As at December 31, 2013, minimum commitments to be incurred by the Company under vessel operating leases by which the Company charters-in vessels were approximately $78.7 million, comprised of $43.7 million (2014), $16.4 million (2015), $9.1 million (2016), $9.1 million (2017), and $0.4 million (2018). The Company recognizes the expense from these charters, which is included in time-charter hire expense, on a straight-line basis over the firm period of the charters.

 

Charters-out

Time-charters and bareboat charters of the Company’s vessels to third parties (except as noted below) are accounted for as operating leases. Certain of these charters provide the charterer with the option to acquire the vessel or the option to extend the charter. As at December 31, 2013, minimum scheduled future revenues to be received by the Company on time-charters and bareboat charters then in place were approximately $9.6 billion, comprised of $1.2 billion (2014), $1.2 billion (2015), $1.2 billion (2016), $1.2 billion (2017), $1.0 billion (2018) and $3.8 billion (thereafter). The minimum scheduled future revenues should not be construed to reflect total charter hire revenues for any of the years. Minimum scheduled future revenues do not include revenue generated from new contracts entered into after December 31, 2013, revenue from unexercised option periods of contracts that existed on December 31, 2013 or variable or contingent revenues. In addition, minimum scheduled future revenues presented in this paragraph have been reduced by estimated off-hire time for scheduled periodic maintenance. The amounts may vary given future events such as unscheduled vessel maintenance.

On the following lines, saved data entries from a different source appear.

-- ==== Sys2Proof/Machine/Packets.lean ====
section
/-! DEFINITION. The packets of the fabric (R365 to R367): their header flit, their protection (R371, R372), the numbers a
source and a target keep for each other (R373, R374), and the requests of S (R423). -/

namespace Sys2Proof.Machine

/-! ### Times (R370, R375), in cycles of 940 MHz (R1) -/

def cycles10us : Nat := 9400
def cycles20us : Nat := 18800
def cycles50us : Nat := 47000
def cycles1ms : Nat := 940000
def cycles2ms : Nat := 1880000
def cycles5ms : Nat := 4700000

/-! ### The header flit (R366) -/

def Packet.tag (p : Packet) : BitVec 96 := p.header.extractLsb' 160 96
def Packet.dst (p : Packet) : Nat := field p.header 146 14
def Packet.src (p : Packet) : Nat := field p.header 132 14
def Packet.vc (p : Packet) : Nat := field p.header 130 2
def Packet.typeCode (p : Packet) : Nat := field p.header 126 4
def Packet.nf (p : Packet) : Nat := field p.header 122 4
def Packet.ep (p : Packet) : Nat := field p.header 120 2
def Packet.pn (p : Packet) : BitVec 34 := p.header.extractLsb' 86 34
def Packet.seq (p : Packet) : BitVec 16 := p.header.extractLsb' 70 16
def Packet.pen (p : Packet) : Pen := p.header.extractLsb' 54 16
def Packet.hops (p : Packet) : Nat := field p.header 8 6
def Packet.aux (p : Packet) : Nat := field p.header 0 8

/-- The packet types by their codes (R367). -/
def PacketType.all : List PacketType := [.wr, .dlv, .rd, .rdr, .red, .hop, .lrp, .rsp, .mgt]
def PacketType.code (t : PacketType) : Nat := PacketType.all.findIdx (fun u => u == t)
def Packet.type (p : Packet) : Option PacketType := PacketType.all[p.typeCode]?

/-- The class of a packet: whether it is a response (R367). -/
def PacketType.response : PacketType → Bool
  | .rdr => true
  | .rsp => true
  | _ => false

/-- Home-controller operations and responses carry values, a flit each; the other types carry lines, two flits each. -/
def PacketType.small : PacketType → Bool
  | .hop => true
  | .rsp => true
  | _ => false

/-- The data flits of a message: the lower half of a line first (R3). -/
def Msg.flits (m : Msg) : List (BitVec 256) :=
  if m.type.small then m.data.map (fun l => l.setWidth 256)
  else m.data.flatMap (fun l => [l.extractLsb' 0 256, l.extractLsb' 256 256])

/-- Lines from their flits. -/
def flitLines : List (BitVec 256) → List Line
  | lo :: hi :: r => (hi ++ lo) :: flitLines r
  | _ => []

/-- The header of a message, with TAG, VC and HOPS zero. -/
def Msg.header (m : Msg) (ep : Nat) (pn : BitVec 34) : BitVec 256 :=
  (0#96) ++ BitVec.ofNat 14 m.dst ++ BitVec.ofNat 14 m.src ++ (0#2) ++ BitVec.ofNat 4 m.type.code ++
    BitVec.ofNat 4 m.flits.length ++ BitVec.ofNat 2 ep ++ pn ++ m.seq ++ m.pen ++ m.tgt ++ (0#6) ++ m.aux

/-- A header as it is authenticated: TAG, VC and HOPS taken as zero (R372). -/
def headerAad (h : BitVec 256) : BitVec 256 := setField (setField (h &&& (BitVec.allOnes 160).setWidth 256) 130 2 0) 8 6 0

/-- NF and AUX are what R367 allows of the type: a value it does not allow is reserved. -/
def PacketType.fits (t : PacketType) (nf aux : Nat) : Bool :=
  match t with
  | .wr => nf % 2 == 0 && nf ≤ 8 && aux == 0
  | .dlv => nf % 2 == 0 && nf ≤ 8 && aux % 64 == 0
  | .rd => nf == 0 && aux < 4
  | .rdr => nf % 2 == 0 && nf ≤ 8 && aux == 0
  | .red => nf % 2 == 0 && nf ≤ 8 && aux < 16
  | .hop => (nf == 1 || nf == 2) && aux == 0
  | .lrp => nf % 2 == 0 && nf ≤ 8 && aux < 2
  | .rsp => nf ≤ 1 && aux < 5
  | .mgt => nf ≤ 8 && aux == 0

The carrying amount of the vessels accounted for as operating leases at December 31, 2013, was $6.4 billion (2012—$6.1 billion). The cost and accumulated depreciation of the vessels employed on operating leases as at December 31, 2013 were $8.2 billion (2012—$7.8 billion) and $1.8 billion (2012—$1.7 billion), respectively.

Operating Lease Obligations

Teekay Tangguh Subsidiary

The Company’s subsidiary Teekay LNG owns a 99% interest in Teekay Tangguh, which owns a 70% interest in Teekay Tangguh Subsidiary, essentially giving Teekay LNG a 69% interest in the Teekay Tangguh Subsidiary. As at December 31, 2013, the Teekay Tangguh Subsidiary was a party to operating leases whereby it is leasing its two LNG carriers (or the Tangguh LNG Carriers) to a third party company (or Head Leases). The Teekay Tangguh Subsidiary is then leasing back the LNG carriers from the same third party company (or Subleases). Under the terms of these leases, the third party company claims tax depreciation on the capital expenditures it incurred to lease the vessels. As is typical in these leasing arrangements, tax and change of law risks are assumed by the Teekay Tangguh Subsidiary. Lease payments under the Subleases are based on certain tax and financial assumptions at the commencement of the leases. If an assumption proves to be incorrect, the lease payments are increased or decreased under the Sublease to maintain the agreed after-tax margin. The Teekay Tangguh Subsidiary’s carrying amount of this tax indemnification as at December 31, 2013 and December 31, 2012 was $8.9 million and $9.4 million, respectively, and is included as part of other long-term liabilities in the consolidated balance sheets of the Company. The tax indemnification is for the duration of the lease contract with the third party plus the years it would take for the lease payments to be statute barred, and ends in 2033. Although there is no maximum potential amount of future payments, the Teekay Tangguh Subsidiary may terminate the lease arrangements on a voluntary basis at any time. If the lease arrangements terminate, the Teekay Tangguh Subsidiary will be required to pay termination sums to the third party company sufficient to repay the third party company’s investment in the vessels and to compensate it for the tax effect of the terminations, including recapture of any tax depreciation. The Head Leases and the Subleases have 20 year terms and are classified as operating leases. The Head Lease and the Sublease for the two Tangguh LNG Carriers commenced in November 2008 and March 2009, respectively.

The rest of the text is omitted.